(Data extracted from a collection)
◆ ◆ ◆ ◆ ◆ ◆ ◆

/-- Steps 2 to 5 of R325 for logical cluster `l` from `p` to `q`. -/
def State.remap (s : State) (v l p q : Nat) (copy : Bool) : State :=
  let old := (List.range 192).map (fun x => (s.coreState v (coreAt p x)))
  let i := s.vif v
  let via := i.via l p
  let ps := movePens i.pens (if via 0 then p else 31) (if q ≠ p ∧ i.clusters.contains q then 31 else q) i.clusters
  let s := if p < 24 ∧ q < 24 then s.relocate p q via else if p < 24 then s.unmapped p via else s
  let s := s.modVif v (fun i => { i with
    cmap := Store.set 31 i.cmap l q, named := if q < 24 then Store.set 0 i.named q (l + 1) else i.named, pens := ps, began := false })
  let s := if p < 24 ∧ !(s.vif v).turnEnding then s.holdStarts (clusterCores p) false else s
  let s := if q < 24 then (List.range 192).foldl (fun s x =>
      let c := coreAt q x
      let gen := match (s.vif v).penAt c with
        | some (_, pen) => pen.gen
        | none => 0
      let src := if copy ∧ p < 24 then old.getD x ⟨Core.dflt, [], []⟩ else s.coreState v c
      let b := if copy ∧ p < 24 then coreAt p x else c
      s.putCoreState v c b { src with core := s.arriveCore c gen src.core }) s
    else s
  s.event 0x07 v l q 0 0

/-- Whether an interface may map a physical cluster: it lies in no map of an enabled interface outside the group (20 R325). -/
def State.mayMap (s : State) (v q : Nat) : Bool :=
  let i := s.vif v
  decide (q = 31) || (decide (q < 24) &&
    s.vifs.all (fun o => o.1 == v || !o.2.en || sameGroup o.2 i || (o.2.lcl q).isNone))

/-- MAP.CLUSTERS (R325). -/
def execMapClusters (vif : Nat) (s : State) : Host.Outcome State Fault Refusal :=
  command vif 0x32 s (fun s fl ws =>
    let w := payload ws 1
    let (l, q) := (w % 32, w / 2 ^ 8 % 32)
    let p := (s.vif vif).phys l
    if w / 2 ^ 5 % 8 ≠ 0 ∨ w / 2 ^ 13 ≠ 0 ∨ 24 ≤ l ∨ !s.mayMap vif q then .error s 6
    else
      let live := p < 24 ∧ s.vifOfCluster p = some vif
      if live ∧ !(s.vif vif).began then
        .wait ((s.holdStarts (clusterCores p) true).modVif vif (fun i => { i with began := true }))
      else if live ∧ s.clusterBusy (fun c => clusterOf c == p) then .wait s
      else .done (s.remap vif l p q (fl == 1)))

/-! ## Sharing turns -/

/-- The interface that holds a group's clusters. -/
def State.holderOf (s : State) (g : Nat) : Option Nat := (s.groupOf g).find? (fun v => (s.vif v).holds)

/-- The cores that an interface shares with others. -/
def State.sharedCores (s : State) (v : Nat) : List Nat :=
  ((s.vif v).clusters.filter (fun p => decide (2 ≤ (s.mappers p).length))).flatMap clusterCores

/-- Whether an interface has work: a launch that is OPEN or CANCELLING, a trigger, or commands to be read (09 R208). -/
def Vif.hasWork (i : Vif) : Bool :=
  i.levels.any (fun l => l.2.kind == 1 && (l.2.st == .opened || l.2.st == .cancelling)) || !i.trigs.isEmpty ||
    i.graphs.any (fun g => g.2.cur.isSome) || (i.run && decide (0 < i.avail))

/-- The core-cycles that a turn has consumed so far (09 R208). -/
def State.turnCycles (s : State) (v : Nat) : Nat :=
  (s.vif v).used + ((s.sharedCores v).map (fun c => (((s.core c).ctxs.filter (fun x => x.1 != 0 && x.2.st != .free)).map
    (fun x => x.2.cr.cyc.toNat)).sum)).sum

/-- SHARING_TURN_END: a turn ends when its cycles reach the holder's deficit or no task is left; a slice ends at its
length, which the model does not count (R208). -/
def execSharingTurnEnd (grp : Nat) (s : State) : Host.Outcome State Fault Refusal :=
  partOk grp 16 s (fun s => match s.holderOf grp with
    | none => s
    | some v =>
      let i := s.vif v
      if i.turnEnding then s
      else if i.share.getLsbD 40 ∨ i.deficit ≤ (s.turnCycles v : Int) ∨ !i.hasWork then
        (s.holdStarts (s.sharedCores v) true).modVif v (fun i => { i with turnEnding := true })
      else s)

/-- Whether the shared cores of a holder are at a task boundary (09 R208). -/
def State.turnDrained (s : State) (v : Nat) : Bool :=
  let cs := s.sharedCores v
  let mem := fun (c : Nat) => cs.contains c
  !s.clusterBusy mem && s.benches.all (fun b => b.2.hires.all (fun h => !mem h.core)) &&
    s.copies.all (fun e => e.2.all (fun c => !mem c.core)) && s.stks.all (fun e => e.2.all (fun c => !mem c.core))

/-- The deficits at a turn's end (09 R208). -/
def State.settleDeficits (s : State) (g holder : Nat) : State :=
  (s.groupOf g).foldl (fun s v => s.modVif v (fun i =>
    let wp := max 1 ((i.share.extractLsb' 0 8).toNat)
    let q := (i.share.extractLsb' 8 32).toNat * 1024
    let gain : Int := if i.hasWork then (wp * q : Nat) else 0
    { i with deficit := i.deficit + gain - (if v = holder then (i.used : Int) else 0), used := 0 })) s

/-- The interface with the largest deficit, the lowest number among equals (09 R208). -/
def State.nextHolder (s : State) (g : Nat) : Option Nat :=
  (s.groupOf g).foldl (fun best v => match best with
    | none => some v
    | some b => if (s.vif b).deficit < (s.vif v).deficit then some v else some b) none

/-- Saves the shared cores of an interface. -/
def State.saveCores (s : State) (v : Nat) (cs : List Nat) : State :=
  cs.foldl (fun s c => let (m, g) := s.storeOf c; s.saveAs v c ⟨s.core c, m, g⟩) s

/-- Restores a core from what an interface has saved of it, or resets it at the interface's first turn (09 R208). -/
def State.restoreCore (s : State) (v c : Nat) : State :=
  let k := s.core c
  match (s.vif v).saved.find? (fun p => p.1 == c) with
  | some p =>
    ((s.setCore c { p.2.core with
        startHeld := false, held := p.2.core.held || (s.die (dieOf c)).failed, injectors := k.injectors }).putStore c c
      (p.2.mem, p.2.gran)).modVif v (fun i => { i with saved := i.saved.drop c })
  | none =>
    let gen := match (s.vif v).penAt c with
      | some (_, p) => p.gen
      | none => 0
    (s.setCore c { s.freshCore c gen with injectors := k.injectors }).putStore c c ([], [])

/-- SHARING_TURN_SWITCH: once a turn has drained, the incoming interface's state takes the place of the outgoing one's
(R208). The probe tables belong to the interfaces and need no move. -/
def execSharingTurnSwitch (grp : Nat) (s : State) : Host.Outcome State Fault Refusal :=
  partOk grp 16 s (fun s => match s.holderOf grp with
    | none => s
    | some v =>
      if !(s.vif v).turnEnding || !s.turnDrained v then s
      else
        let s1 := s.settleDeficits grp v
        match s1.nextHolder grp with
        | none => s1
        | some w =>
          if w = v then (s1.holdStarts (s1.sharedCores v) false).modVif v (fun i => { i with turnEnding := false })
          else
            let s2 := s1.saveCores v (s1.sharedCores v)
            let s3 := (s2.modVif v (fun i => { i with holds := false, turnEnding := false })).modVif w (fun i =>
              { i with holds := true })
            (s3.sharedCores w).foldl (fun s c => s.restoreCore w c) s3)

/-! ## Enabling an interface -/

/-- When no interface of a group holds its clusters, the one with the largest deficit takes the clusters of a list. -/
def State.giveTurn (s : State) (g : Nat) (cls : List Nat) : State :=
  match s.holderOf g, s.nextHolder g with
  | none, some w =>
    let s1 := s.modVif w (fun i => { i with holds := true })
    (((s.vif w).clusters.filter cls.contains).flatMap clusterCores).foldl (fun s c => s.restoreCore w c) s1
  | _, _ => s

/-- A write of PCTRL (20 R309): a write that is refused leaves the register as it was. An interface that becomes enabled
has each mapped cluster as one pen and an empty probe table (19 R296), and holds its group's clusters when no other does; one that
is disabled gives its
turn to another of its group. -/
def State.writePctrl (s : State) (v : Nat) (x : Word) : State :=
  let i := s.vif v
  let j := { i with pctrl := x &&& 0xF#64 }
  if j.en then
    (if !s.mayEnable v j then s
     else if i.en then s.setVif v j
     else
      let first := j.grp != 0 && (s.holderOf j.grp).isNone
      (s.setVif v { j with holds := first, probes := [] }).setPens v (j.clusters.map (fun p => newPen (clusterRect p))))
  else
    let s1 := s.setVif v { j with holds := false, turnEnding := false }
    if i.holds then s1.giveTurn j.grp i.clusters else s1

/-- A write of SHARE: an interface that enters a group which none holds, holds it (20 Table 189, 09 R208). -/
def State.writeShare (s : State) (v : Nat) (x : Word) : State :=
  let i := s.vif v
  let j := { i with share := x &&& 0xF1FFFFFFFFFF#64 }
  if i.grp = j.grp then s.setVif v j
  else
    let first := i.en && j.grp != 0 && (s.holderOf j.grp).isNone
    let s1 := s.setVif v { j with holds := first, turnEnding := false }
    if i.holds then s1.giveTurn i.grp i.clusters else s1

◆ ◆ ◆ ◆ ◆ ◆ ◆

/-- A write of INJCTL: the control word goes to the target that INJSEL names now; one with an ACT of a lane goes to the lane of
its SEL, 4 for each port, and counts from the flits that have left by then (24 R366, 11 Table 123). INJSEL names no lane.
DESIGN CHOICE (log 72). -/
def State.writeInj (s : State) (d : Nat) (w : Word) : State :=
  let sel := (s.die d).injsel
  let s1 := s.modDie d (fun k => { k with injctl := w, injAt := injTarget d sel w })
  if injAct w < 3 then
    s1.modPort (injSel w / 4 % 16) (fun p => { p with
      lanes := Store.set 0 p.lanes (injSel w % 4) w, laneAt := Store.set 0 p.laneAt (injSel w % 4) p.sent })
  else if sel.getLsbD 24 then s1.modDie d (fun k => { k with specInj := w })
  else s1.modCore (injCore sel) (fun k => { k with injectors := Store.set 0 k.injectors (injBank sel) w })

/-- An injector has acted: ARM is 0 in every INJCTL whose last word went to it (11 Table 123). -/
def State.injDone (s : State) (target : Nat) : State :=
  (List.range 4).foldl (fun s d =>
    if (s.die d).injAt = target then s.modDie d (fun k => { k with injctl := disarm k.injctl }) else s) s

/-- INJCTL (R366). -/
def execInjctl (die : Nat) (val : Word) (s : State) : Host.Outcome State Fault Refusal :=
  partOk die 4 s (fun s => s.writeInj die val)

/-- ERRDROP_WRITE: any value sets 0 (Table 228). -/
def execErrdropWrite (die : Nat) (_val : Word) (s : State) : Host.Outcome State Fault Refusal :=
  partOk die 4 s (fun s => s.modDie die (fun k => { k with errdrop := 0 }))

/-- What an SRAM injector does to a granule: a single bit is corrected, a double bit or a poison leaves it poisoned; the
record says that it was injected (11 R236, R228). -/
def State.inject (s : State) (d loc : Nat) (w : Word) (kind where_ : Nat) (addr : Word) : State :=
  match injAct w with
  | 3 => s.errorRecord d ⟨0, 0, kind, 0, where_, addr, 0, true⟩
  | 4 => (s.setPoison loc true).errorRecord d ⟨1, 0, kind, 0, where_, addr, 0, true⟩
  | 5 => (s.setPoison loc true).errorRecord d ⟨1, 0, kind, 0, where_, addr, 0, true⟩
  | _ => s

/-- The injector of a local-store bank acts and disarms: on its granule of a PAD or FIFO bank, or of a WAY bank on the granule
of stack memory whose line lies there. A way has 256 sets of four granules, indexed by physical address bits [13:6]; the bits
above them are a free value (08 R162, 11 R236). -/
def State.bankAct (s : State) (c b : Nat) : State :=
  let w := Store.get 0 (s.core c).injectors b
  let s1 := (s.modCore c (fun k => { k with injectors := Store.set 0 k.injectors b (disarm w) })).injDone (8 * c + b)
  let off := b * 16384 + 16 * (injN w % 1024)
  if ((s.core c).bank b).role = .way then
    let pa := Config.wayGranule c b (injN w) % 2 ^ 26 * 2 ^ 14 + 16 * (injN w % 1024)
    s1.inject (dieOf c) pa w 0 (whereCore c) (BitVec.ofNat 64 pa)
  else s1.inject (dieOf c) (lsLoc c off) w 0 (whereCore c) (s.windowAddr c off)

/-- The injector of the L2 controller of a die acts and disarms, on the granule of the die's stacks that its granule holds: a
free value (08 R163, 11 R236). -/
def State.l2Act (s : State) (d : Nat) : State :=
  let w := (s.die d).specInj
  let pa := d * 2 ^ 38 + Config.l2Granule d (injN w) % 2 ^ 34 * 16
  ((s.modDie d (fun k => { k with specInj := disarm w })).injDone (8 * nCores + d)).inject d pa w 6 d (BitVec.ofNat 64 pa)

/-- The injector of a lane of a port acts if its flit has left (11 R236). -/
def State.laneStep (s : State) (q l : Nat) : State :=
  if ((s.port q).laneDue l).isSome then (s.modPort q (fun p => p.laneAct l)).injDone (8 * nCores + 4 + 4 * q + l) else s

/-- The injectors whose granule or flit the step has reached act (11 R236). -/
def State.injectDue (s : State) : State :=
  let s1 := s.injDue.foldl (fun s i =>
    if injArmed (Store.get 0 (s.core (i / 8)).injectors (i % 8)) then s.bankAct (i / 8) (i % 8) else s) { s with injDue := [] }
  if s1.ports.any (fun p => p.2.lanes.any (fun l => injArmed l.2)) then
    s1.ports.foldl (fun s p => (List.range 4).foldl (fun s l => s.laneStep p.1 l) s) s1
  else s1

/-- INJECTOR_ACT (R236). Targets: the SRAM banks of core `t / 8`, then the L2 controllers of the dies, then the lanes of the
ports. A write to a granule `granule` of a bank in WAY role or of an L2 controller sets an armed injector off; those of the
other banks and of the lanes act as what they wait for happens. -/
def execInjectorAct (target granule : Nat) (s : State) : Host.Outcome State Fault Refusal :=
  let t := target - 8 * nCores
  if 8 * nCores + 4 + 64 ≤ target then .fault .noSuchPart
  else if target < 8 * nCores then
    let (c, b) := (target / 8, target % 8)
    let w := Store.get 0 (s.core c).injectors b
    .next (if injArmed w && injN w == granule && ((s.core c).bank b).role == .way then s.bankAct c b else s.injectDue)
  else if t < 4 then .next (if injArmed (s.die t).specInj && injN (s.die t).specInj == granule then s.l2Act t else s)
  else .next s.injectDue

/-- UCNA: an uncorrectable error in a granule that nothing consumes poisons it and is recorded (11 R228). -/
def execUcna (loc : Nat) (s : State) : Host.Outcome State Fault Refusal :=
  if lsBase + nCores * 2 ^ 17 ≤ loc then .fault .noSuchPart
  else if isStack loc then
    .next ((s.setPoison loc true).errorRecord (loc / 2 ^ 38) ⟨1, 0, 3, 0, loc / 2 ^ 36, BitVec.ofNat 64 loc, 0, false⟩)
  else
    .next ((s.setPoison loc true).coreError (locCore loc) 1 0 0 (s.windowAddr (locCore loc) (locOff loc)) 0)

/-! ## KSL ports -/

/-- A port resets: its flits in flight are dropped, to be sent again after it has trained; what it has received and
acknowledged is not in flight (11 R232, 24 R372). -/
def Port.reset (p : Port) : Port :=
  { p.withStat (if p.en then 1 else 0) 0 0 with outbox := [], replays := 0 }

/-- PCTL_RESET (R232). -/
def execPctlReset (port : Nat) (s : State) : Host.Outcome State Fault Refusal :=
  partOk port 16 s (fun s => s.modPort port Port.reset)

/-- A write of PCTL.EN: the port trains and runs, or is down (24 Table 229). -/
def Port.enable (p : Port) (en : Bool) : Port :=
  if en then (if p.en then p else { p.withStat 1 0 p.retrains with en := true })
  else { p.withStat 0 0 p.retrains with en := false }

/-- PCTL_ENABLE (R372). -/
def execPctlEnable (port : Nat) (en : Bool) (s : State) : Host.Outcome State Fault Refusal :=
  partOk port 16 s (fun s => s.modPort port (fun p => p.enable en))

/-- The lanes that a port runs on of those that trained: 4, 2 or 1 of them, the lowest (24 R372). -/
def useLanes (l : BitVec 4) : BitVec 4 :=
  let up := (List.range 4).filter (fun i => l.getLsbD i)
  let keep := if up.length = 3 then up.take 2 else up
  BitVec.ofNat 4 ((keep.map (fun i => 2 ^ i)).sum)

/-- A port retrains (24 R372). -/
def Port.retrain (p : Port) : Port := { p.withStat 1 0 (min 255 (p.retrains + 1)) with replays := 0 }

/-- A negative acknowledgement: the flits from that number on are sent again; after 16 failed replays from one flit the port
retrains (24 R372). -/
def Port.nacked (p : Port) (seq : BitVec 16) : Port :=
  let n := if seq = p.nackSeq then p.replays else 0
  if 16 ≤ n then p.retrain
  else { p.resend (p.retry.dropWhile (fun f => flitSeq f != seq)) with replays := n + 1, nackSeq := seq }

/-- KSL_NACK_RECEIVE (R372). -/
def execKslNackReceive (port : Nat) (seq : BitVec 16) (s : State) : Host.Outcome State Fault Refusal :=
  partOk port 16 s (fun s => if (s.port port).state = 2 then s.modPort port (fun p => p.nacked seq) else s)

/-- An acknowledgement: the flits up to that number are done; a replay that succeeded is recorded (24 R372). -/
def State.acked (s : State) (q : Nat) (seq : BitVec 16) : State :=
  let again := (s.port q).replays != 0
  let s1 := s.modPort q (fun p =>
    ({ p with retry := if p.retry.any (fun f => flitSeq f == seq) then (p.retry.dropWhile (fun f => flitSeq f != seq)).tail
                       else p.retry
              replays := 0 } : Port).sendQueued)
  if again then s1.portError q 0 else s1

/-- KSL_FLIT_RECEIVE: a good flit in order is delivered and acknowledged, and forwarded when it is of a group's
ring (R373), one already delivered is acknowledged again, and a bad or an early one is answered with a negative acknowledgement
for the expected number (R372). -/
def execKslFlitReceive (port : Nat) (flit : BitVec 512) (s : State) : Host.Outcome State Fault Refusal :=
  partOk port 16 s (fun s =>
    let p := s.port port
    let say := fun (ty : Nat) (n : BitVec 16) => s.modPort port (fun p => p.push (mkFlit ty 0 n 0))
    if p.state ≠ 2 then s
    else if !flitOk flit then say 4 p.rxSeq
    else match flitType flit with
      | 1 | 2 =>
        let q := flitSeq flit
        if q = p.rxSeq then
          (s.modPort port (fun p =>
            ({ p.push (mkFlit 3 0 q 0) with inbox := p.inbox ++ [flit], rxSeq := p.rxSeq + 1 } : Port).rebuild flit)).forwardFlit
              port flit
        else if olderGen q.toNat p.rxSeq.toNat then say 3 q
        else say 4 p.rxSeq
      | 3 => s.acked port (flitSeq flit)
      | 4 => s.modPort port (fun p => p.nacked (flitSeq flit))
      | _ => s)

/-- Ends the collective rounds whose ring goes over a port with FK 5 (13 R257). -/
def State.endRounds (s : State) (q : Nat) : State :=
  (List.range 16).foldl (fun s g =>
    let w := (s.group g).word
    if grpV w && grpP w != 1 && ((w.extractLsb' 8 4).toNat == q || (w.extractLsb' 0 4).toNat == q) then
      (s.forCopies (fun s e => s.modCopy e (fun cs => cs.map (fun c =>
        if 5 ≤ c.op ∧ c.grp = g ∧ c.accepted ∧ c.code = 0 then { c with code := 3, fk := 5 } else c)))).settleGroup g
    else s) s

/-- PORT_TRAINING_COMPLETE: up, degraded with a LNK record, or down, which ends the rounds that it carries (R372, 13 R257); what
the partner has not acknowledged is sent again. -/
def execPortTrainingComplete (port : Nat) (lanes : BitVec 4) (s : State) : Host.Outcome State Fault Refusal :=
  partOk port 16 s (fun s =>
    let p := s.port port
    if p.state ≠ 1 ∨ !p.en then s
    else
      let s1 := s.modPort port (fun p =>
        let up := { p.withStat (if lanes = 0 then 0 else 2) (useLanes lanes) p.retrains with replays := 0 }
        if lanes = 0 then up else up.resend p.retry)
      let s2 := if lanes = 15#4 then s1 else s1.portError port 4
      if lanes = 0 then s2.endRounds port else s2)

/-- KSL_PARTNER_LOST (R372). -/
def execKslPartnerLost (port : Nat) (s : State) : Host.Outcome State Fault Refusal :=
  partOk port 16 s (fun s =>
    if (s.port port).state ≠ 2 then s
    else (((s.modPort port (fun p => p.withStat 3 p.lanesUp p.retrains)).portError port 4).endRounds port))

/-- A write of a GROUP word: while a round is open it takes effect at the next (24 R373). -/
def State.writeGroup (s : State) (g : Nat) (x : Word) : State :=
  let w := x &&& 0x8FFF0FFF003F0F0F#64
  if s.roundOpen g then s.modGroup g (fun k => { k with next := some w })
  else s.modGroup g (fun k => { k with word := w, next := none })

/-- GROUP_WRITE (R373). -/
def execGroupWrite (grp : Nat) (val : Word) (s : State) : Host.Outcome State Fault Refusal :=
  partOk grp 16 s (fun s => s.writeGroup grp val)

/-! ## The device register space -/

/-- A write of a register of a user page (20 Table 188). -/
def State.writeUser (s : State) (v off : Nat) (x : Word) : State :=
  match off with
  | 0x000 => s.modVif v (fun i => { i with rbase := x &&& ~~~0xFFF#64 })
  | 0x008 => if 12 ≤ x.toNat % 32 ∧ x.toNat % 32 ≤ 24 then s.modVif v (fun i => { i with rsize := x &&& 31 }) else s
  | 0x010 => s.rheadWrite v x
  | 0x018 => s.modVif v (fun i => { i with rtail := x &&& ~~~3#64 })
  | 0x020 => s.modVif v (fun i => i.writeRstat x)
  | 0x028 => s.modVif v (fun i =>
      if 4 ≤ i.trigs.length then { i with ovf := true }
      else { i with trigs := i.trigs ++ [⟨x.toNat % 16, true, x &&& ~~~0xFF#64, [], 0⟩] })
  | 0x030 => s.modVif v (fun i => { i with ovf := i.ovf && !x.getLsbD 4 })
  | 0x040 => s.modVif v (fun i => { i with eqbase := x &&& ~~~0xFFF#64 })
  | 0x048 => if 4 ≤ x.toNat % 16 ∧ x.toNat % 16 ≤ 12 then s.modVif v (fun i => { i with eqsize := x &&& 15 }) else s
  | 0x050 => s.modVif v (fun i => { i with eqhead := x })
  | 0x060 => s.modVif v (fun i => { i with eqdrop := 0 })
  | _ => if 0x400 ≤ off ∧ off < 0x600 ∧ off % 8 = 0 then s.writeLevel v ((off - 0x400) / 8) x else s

◆ ◆ ◆ ◆ ◆ ◆ ◆

__Task instructions__
Copy out only the lines above from the one with "of R325 for" to the one with "let s := if p < 24 ∧ q", inclusive, exactly as they stand.

__Written answer__
/-- Steps 2 to 5 of R325 for logical cluster `l` from `p` to `q`. -/
def State.remap (s : State) (v l p q : Nat) (copy : Bool) : State :=
  let old := (List.range 192).map (fun x => (s.coreState v (coreAt p x)))
  let i := s.vif v
  let via := i.via l p
  let ps := movePens i.pens (if via 0 then p else 31) (if q ≠ p ∧ i.clusters.contains q then 31 else q) i.clusters
  let s := if p < 24 ∧ q < 24 then s.relocate p q via else if p < 24 then s.unmapped p via else s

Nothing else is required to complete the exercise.